/-- A matched pair crosses, unless its cell has gone (R144). -/
def crossPair (m : Nat × Nat × Nat × Nat) (d : Dev) : Dev :=
  let (i, o, v, rid) := m
  match pullRef (voqKey i o v) rid d with
  | (some r, d) => cross i v r d
  | (none, d) => count 6 3 1 { masters := (portUnits i ++ portUnits o).map mPort, vc := some v } d

/-- The reassembly, in order, whose deadline has passed (R167). -/
def reasmExpired (d : Dev) (r : Reasm) : Bool := isLate d r.dl

/-- A reference goes to a sub-port. -/
def Ref.towards (r : Ref) (lp : Nat) : Bool :=
  match r.tgt with
  | .fabric l => l == lp
  | .edge l _ => l == lp
  | .inner _ _ => false

/-- Discard every reference of VOQs, staging areas and edge queues that goes to a sub-port, telling the sources (R131). -/
def flushQueues (lp : Nat) (d : Dev) : Dev :=
  let toLp := fun (r : Ref) => r.towards lp
  let gone := (d.sw.voq.flatMap (fun p => p.2.filter toLp)) ++ (d.sw.stage.flatMap (fun p => p.2.filter toLp))
  let d := modSw (fun s => { s with voq := tmap (fun q => q.filter (fun r => !toLp r)) s.voq,
                                    stage := tmap (fun q => q.filter (fun r => !toLp r)) s.stage }) d
  let eb := (sub d lp).edge.out.flatMap (fun f => f.cells.map (fun c => c.2.2.2))
  let d := modSub lp (fun p => { p with edge := { p.edge with out := [] } }) d
  each (gone.map (·.buf) ++ eb) (fun n d =>
    match buf d n with
    | some b => dropRef n (gather (hSrc b.hdr) 4 0 [] d)
    | none => d) d

/-- A Furrow entry breaks when a sub-port is flushed (R91): its queue is discarded, its buffers return, its slots stay held, its source
is told; cells queued towards the sub-port are reported with the others (R131). -/
def breakFurrow (lp fid : Nat) (d : Dev) : Dev :=
  match tget d.tab.furrows fid with
  | none => d
  | some f =>
    if f.state = .broken then d
    else
      let d := each f.queue (fun r d => match buf d r.buf with
        | some b => dropRef r.buf (if r.towards lp then gather (hSrc b.hdr) 4 0 [] d else d)
        | none => d) d
      let d := modTab (fun t => { t with furrows := tput t.furrows fid { f with state := .broken, queue := [] } }) d
      let d := relevel d
      match tget d.tab.ept f.src, noticeSrc d with
      | some _, some s => noticeFrom s f.src 4 (toBE 4 fid ++ toBE 2 f.gen ++ zeros 8) d
      | _, _ => postEvent 0xE (toLE 4 fid ++ toLE 2 f.gen) d

/-- Entries that R91 breaks when a sub-port is flushed. -/
def furrowsOn (d : Dev) (lp : Nat) : List Nat :=
  (d.tab.furrows.filter (fun p => (!furrowInner p.2 && p.2.outHop == lp)
    || (p.2.inX == portOf lp && p.2.inSub == lp % 4))).map (·.1)

/-- Give back the credits a sub-port was lent and its neighbour never filled. -/
def returnCredits (lp : Nat) (d : Dev) : Dev :=
  let l := (sub d lp).link
  let d := each (List.range 5) (fun v d =>
    each (List.range (tgetD l.lent v 0)) (fun i d => uncharge (ownExt lp v) (decide (i < tgetD l.lentSpill v 0)) d) d) d
  modLink lp (fun l => { l with lent := [], lentSpill := [] }) d

/-- Cells of the replay buffer the neighbour has not acknowledged are reported lost (R131, R132). -/
def reportReplay (lp : Nat) (d : Dev) : Dev :=
  let l := (sub d lp).link
  each (l.replay.filter (fun u => decide (subMod 18 u.1 (l.acked + 1) < 2 ^ 17)))
    (fun u d => gather (hSrc (u.2.take 32)) 4 0 [] d) d

/-- The flush at the end of HOLD (R131): queues, replay buffer, Furrows; the link's counts start afresh (R133). -/
def flushSub (lp : Nat) (d : Dev) : Dev :=
  let d := flushQueues lp d
  let d := each (furrowsOn d lp) (breakFurrow lp) d
  let d := returnCredits lp (reportReplay lp d)
  modSub lp (fun p => { p with link := { linkZero with markerSent := p.link.markerSent }, fresh := true }) d

end Sys2Proof.Machine
end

TASK: Type the data out again, exactly.

TASK OUTPUT:
/-- A matched pair crosses, unless its cell has gone (R144). -/
def crossPair (m : Nat × Nat × Nat × Nat) (d : Dev) : Dev :=
  let (i, o, v, rid) := m
  match pullRef (voqKey i o v) rid d with
  | (some r, d) => cross i v r d
  | (none, d) => count 6 3 1 { masters := (portUnits i ++ portUnits o).map mPort, vc := some v } d

/-- The reassembly, in order, whose deadline has passed (R167). -/
def reasmExpired (d : Dev) (r : Reasm) : Bool := isLate d r.dl

/-- A reference goes to a sub-port. -/
def Ref.towards (r : Ref) (lp : Nat) : Bool :=
  match r.tgt with
  | .fabric l => l == lp
  | .edge l _ => l == lp
  | .inner _ _ => false

/-- Discard every reference of VOQs, staging areas and edge queues that goes to a sub-port, telling the sources (R131). -/
def flushQueues (lp : Nat) (d : Dev) : Dev :=
  let toLp := fun (r : Ref) => r.towards lp
  let gone := (d.sw.voq.flatMap (fun p => p.2.filter toLp)) ++ (d.sw.stage.flatMap (fun p => p.2.filter toLp))
  let d := modSw (fun s => { s with voq := tmap (fun q => q.filter (fun r => !toLp r)) s.voq,
                                    stage := tmap (fun q => q.filter (fun r => !toLp r)) s.stage }) d
  let eb := (sub d lp).edge.out.flatMap (fun f => f.cells.map (fun c => c.2.2.2))
  let d := modSub lp (fun p => { p with edge := { p.edge with out := [] } }) d
  each (gone.map (·.buf) ++ eb) (fun n d =>
    match buf d n with
    | some b => dropRef n (gather (hSrc b.hdr) 4 0 [] d)
    | none => d) d

/-- A Furrow entry breaks when a sub-port is flushed (R91): its queue is discarded, its buffers return, its slots stay held, its source
is told; cells queued towards the sub-port are reported with the others (R131). -/
def breakFurrow (lp fid : Nat) (d : Dev) : Dev :=
  match tget d.tab.furrows fid with
  | none => d
  | some f =>
    if f.state = .broken then d
    else
      let d := each f.queue (fun r d => match buf d r.buf with
        | some b => dropRef r.buf (if r.towards lp then gather (hSrc b.hdr) 4 0 [] d else d)
        | none => d) d
      let d := modTab (fun t => { t with furrows := tput t.furrows fid { f with state := .broken, queue := [] } }) d
      let d := relevel d
      match tget d.tab.ept f.src, noticeSrc d with
      | some _, some s => noticeFrom s f.src 4 (toBE 4 fid ++ toBE 2 f.gen ++ zeros 8) d
      | _, _ => postEvent 0xE (toLE 4 fid ++ toLE 2 f.gen) d

/-- Entries that R91 breaks when a sub-port is flushed. -/
def furrowsOn (d : Dev) (lp : Nat) : List Nat :=
  (d.tab.furrows.filter (fun p => (!furrowInner p.2 && p.2.outHop == lp)
    || (p.2.inX == portOf lp && p.2.inSub == lp % 4))).map (·.1)

/-- Give back the credits a sub-port was lent and its neighbour never filled. -/
def returnCredits (lp : Nat) (d : Dev) : Dev :=
  let l := (sub d lp).link
  let d := each (List.range 5) (fun v d =>
    each (List.range (tgetD l.lent v 0)) (fun i d => uncharge (ownExt lp v) (decide (i < tgetD l.lentSpill v 0)) d) d) d
  modLink lp (fun l => { l with lent := [], lentSpill := [] }) d

/-- Cells of the replay buffer the neighbour has not acknowledged are reported lost (R131, R132). -/
def reportReplay (lp : Nat) (d : Dev) : Dev :=
  let l := (sub d lp).link
  each (l.replay.filter (fun u => decide (subMod 18 u.1 (l.acked + 1) < 2 ^ 17)))
    (fun u d => gather (hSrc (u.2.take 32)) 4 0 [] d) d

/-- The flush at the end of HOLD (R131): queues, replay buffer, Furrows; the link's counts start afresh (R133). -/
def flushSub (lp : Nat) (d : Dev) : Dev :=
  let d := flushQueues lp d
  let d := each (furrowsOn d lp) (breakFurrow lp) d
  let d := returnCredits lp (reportReplay lp d)
  modSub lp (fun p => { p with link := { linkZero with markerSent := p.link.markerSent }, fresh := true }) d

end Sys2Proof.Machine
end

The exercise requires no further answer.